A Zurich, où le sâdhou s'arrêta plus longtemps, il y eut tant de monde, le 19 mars à la Cathédrale, qu'on pria les auditeurs qui restaient sur la place d'attendre un peu. Quand le discours du sâdhou fut terminé, les auditeurs sortirent par une porte, et ceux qui attendaient sur la place entrèrent par une autre, de sorte que l'église se remplit deux fois de suite et que le sâdhou prononça deux discours.
A Saint-Gall, à Aarau, à Schaffhouse, à Thoune, à Berthoud et enfin à Berne, ce jeune apôtre de l'Inde fut écouté avec le même empressement et le même profit. Lors de la dernière séance à Berne, où des questions simples et pratiques furent posées au sâdhou sur la meilleure manière de prier, la joie du ciel, le rôle du paganisme dans la préparation spirituelle d'un converti aux Indes, les réponses furent particulièrement édifiantes. Mais quand nous avons demandé au sâdhou comment il se trouvait, il nous a répondu : « je suis très fatigué », ce qui se comprend, car une tournée de ce genre, unique probablement dans les annales de l'évangélisation et du réveil en Suisse, ne se fait pas sans un effort intense, rendu plus fatigant encore par les habitudes de travail du sâdhou. Il n'écrit rien, mais s'impose une préparation intérieure toujours renouvelée par la prière et la méditation. Il a donné au public chaque jour un texte nouveau, soigneusement développé dans un discours nouveau. On y trouve des idées dominantes, des illustrations préférées, mais le discours lui-même, le sujet n'est ni appris, ni répété ; il sort de la vie intime du sâdhou ; il est puisé dans sa communion avec Dieu. De là sans doute son action sur les auditeurs, malgré l'absence d'éloquence humaine.

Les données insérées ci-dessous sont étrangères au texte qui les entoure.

/-! ### The rows of the halfwords -/

theorem row_decodeC0 (h : decodeC0 xl f3 b12 r1 r2 = .ok i) : Row xl i (.half (pack16 f3 b12 r1 r2 0b00#2)) := by
  unfold decodeC0 at h
  split at h
  · obtain ⟨nonzero, rfl⟩ := rowIf_ok h
    exact ⟨ciw_fields, nonzero, rfl⟩
  · cases h; exact ⟨clCode_cldImm, rfl, rfl⟩
  · cases h; exact ⟨clCode_clwImm, rfl, rfl⟩
  · split at h
    · cases h; exact ⟨clCode_clwImm, rfl, rfl⟩
    · cases h; exact ⟨clCode_cldImm, rfl, rfl⟩
  · cases h; exact ⟨clCode_cldImm, rfl, rfl⟩
  · cases h; exact ⟨clCode_clwImm, rfl, rfl⟩
  · split at h
    · cases h; exact ⟨clCode_clwImm, rfl, rfl⟩
    · cases h; exact ⟨clCode_cldImm, rfl, rfl⟩
  · cases h

theorem shamtOk_c (h : (xl == .rv64 || b12 == 0#1) = true) : shamtOk xl (b12 ++ r2) = true := by
  cases xl with
  | rv64 => rfl
  | rv32 =>
    obtain rfl : b12 = 0#1 := by simpa using h
    have top : (0#1 ++ r2)[5] = false := by
      rw [BitVec.getElem_append]
      simp
    exact (congrArg Bool.not top).trans rfl

theorem row_decodeC1Arith (h : decodeC1Arith xl b12 r1 r2 = .ok i) :
    Row xl i (.half (pack16 0b100#3 b12 r1 r2 0b01#2)) := by
  unfold decodeC1Arith at h
  split at h
  · next code =>
    obtain ⟨ok, rfl⟩ := rowIf_ok h
    exact ⟨cbiCode_fields code, shamtOk_c ok, rfl⟩
  · next code =>
    obtain ⟨ok, rfl⟩ := rowIf_ok h
    exact ⟨cbiCode_fields code, shamtOk_c ok, rfl⟩
  · next code =>
    cases h
    exact ⟨cbiCode_fields code, rfl, rfl⟩
  · have top : r1.extractLsb' 3 2 = 0b11#2 := by
      generalize r1.extractLsb' 3 2 = v at *
      revert v; decide
    split at h
    · next code => cases h; exact ⟨caCode_fields top code, rfl, rfl⟩
    · next code => cases h; exact ⟨caCode_fields top code, rfl, rfl⟩
    · next code => cases h; exact ⟨caCode_fields top code, rfl, rfl⟩
    · next code0 code1 code2 =>
      cases h
      have code : r2.extractLsb' 3 2 = 0b11#2 := by
        generalize r2.extractLsb' 3 2 = v at *
        revert v; decide
      exact ⟨caCode_fields top code, rfl, rfl⟩
    · next c _ _ one code =>
      obtain rfl : c = 1#1 := by revert c; decide
      cases h; exact ⟨caCode_fields top code, rfl, rfl⟩
    · next c _ _ one code =>
      obtain rfl : c = 1#1 := by revert c; decide
      cases h; exact ⟨caCode_fields top code, rfl, rfl⟩
    · cases h

theorem row_decodeC1 (h : decodeC1 xl f3 b12 r1 r2 = .ok i) : Row xl i (.half (pack16 f3 b12 r1 r2 0b01#2)) := by
  unfold decodeC1 at h
  split at h
  · cases h; exact ⟨ciCode_fields, rfl, rfl⟩
  · split at h
    · cases h; exact ⟨cjCode_cjOff, rfl, rfl⟩
    · obtain ⟨nonzero, rfl⟩ := rowIf_ok h
      exact ⟨ciCode_fields, nonzero, rfl⟩
  · cases h; exact ⟨ciCode_fields, rfl, rfl⟩
  · split at h
    · next two =>
      subst two
      obtain ⟨nonzero, rfl⟩ := rowIf_ok h
      exact ⟨(congrArg (ciCode _ _ · _) (c16Field_c16Imm _)).trans ciCode_fields, nonzero, rfl⟩
    · next other =>
      obtain ⟨nonzero, rfl⟩ := rowIf_ok h
      exact ⟨ciCode_fields, by rw [Instr.operandsOk, nonzero, bne_iff_ne.2 other]; rfl, rfl⟩
  · exact row_decodeC1Arith h
  · cases h; exact ⟨cjCode_cjOff, rfl, rfl⟩
  · cases h; exact ⟨cbCode_cbOff, rfl, rfl⟩
  · obtain rfl : f3 = 0b111#3 := by revert f3; decide
    cases h; exact ⟨cbCode_cbOff, rfl, rfl⟩

theorem row_decodeC2 (h : decodeC2 xl f3 b12 r1 r2 = .ok i) : Row xl i (.half (pack16 f3 b12 r1 r2 0b10#2)) := by
  unfold decodeC2 at h
  split at h
  · obtain ⟨ok, rfl⟩ := rowIf_ok h
    exact ⟨ciCode_fields, shamtOk_c ok, rfl⟩
  · cases h; exact ⟨(congrArg (ciCode _ _ · _) (cdspField_cdspImm _)).trans ciCode_fields, rfl, rfl⟩
  · obtain ⟨nonzero, rfl⟩ := rowIf_ok h
    exact ⟨(congrArg (ciCode _ _ · _) (cwspField_cwspImm _)).trans ciCode_fields, nonzero, rfl⟩
  · split at h
    · cases h; exact ⟨(congrArg (ciCode _ _ · _) (cwspField_cwspImm _)).trans ciCode_fields, rfl, rfl⟩
    · obtain ⟨nonzero, rfl⟩ := rowIf_ok h
      exact ⟨(congrArg (ciCode _ _ · _) (cdspField_cdspImm _)).trans ciCode_fields, nonzero, rfl⟩
  · split at h
    · next zero =>
      subst zero
      split at h
      · next none =>
        subst none
        obtain ⟨nonzero, rfl⟩ := rowIf_ok h
        exact ⟨rfl, nonzero, rfl⟩
      · next some =>
        cases h
        exact ⟨rfl, bne_iff_ne.2 some, rfl⟩
    · next one =>
      obtain rfl : b12 = 1#1 := by revert b12; decide
      split at h
      · next none =>
        subst none
        split at h
        · next x0 => subst x0; cases h; exact ⟨rfl, rfl, rfl⟩
        · next x0 => cases h; exact ⟨rfl, bne_iff_ne.2 x0, rfl⟩
      · next some =>
        obtain ⟨nonzero, rfl⟩ := rowIf_ok h
        exact ⟨rfl, by rw [Instr.operandsOk, nonzero, bne_iff_ne.2 some]; rfl, rfl⟩
  · cases h; exact ⟨(congrArg (cssCode _ · _) (cdspField_cdspImm _)).trans cssCode_fields, rfl, rfl⟩
  · cases h; exact ⟨(congrArg (cssCode _ · _) (cwspField_cwspImm _)).trans cssCode_fields, rfl, rfl⟩
  · obtain rfl : f3 = 0b111#3 := by revert f3; decide
    split at h
    · cases h; exact ⟨(congrArg (cssCode _ · _) (cwspField_cwspImm _)).trans cssCode_fields, rfl, rfl⟩
    · cases h; exact ⟨(congrArg (cssCode _ · _) (cdspField_cdspImm _)).trans cssCode_fields, rfl, rfl⟩
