-- ==== Sys2Proof/Syntax.lean ====
section
/-! DEFINITION. The commands of Jujor: one constructor of `Instr` for every row of the opcode table, with the operands
that the outside (or the unit that executes the row) supplies. -/

namespace Sys2Proof

/-- R161: the fields of a tile instruction, as encoded. -/
structure TileFields where
  /-- bit 0: array A, bit 1: array B. -/
  arrays : Nat := 1
  /-- activation format code. -/
  fmtA : Nat := 0
  /-- weight format code. -/
  fmtW : Nat := 0
  /-- output format code. -/
  fmtOut : Nat := 0
  /-- 0 acc_write, 1 acc_add, 2 acc_add_out, 3 act_write, 4 select, 5 acc_add with select. -/
  dest : Nat := 0
  /-- asymmetric correction (R133). -/
  asym : Bool := false
  /-- clamp below zero (R132). -/
  clamp : Bool := false
  /-- statistics clear (R134). -/
  statClear : Bool := false
  /-- M/4 - 1, 12 bits. -/
  mBlk : Nat := 0
  /-- K_active - 1, 8 bits. -/
  kAct : Nat := 0
  /-- N_active - 1, 7 bits. -/
  nAct : Nat := 0
  /-- activation K tile base in 64-byte units, 15 bits. -/
  actAddr : Nat := 0
  /-- weight tile in 1 KiB units, 12 bits. -/
  wAddr : Nat := 0
  /-- accumulator row offset, 10 bits. -/
  accRow : Nat := 0
  /-- activation output base in 64-byte units, 15 bits. -/
  outAddr : Nat := 0
  /-- g register of the select column bases or the convolution geometry. -/
  xg : Nat := 0
  /-- z_a when asym is set; thr - 1 in compare modes; 8 bits. -/
  imm8 : Nat := 0
  /-- g register of the address offsets. -/
  ab : Nat := 0
  deriving DecidableEq, Repr, Inhabited

/-- R164: the fields of select-begin. -/
structure SelectFields where
  /-- dir: largest. -/
  largest : Bool := false
  /-- vtype: INT32. -/
  int32 : Bool := false
  /-- k, 1 to 256. -/
  k : Nat := 1
  /-- rows, 1 to 65,536. -/
  rows : Nat := 1
  /-- row_base, 14 bits. -/
  rowBase : Nat := 0
  /-- g register of id_offset. -/
  a : Nat := 0
  /-- g register of pad_id. -/
  b : Nat := 0
  deriving DecidableEq, Repr, Inhabited

/-- R165: the fields of a vector instruction. -/
structure VecFields where
  /-- destination vector register. -/
  vd : Nat := 0
  /-- first source. -/
  va : Nat := 0
  /-- second source. -/
  vb : Nat := 0
  /-- third source. -/
  vc : Nat := 0
  /-- format code of R161. -/
  fmt : Nat := 0xE
  /-- layout 1, tiled. -/
  tiled : Bool := false
  /-- space 1, the accumulator. -/
  acc : Bool := false
  /-- address, 15 bits. -/
  addr : Nat := 0
  /-- g register added to the address. -/
  ab : Nat := 0
  /-- g register of the tiled row. -/
  ga : Nat := 0
  /-- immediate word. -/
  imm32 : W32 := 0
  deriving DecidableEq, Repr, Inhabited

Nous n'avons pas pu voir le sâdhou quitter Berne le lundi 27 avril, pour l'Allemagne et la Suède, sans un serrement de cœur. Nous lui exprimons ici encore la profonde reconnaissance de milliers d'auditeurs qui ont été raffermis dans leur foi, arrêtés sur le chemin de l'étourdissement, et devant la conscience desquels la question religieuse s'est posée dans son sérieux. Nous demandons à Dieu que cette campagne d'évangélisation n'ait pas été seulement un sujet d'étonnement, ou d'émotion, mais le point de départ d'un réveil durable et la révélation d'un état supérieur de vie chrétienne auquel nous devons parvenir.
Puissent les pages qui suivent, traduction littérale de quelques-uns des discours du sâdhou, continuer d'approfondir, par la grâce de Dieu, l'œuvre commencée dans les jours mémorables de mars 1922.
G. S.
P.-S.
La Mission suisse aux Indes, dont il est parlé dans cet avant-propos, était un Comité de Secours temporaire qui, de 1918 à 1927, prit soin, avec dévouement, de deux des champs de la Mission de Bâle aux Indes (Mahrattes et Canara du Sud).
Les éditeurs.
[1] Biographie publiée par M. le Pasteur Schaerer, d'Ittigen, sous les auspices de la Mission suisse aux Indes.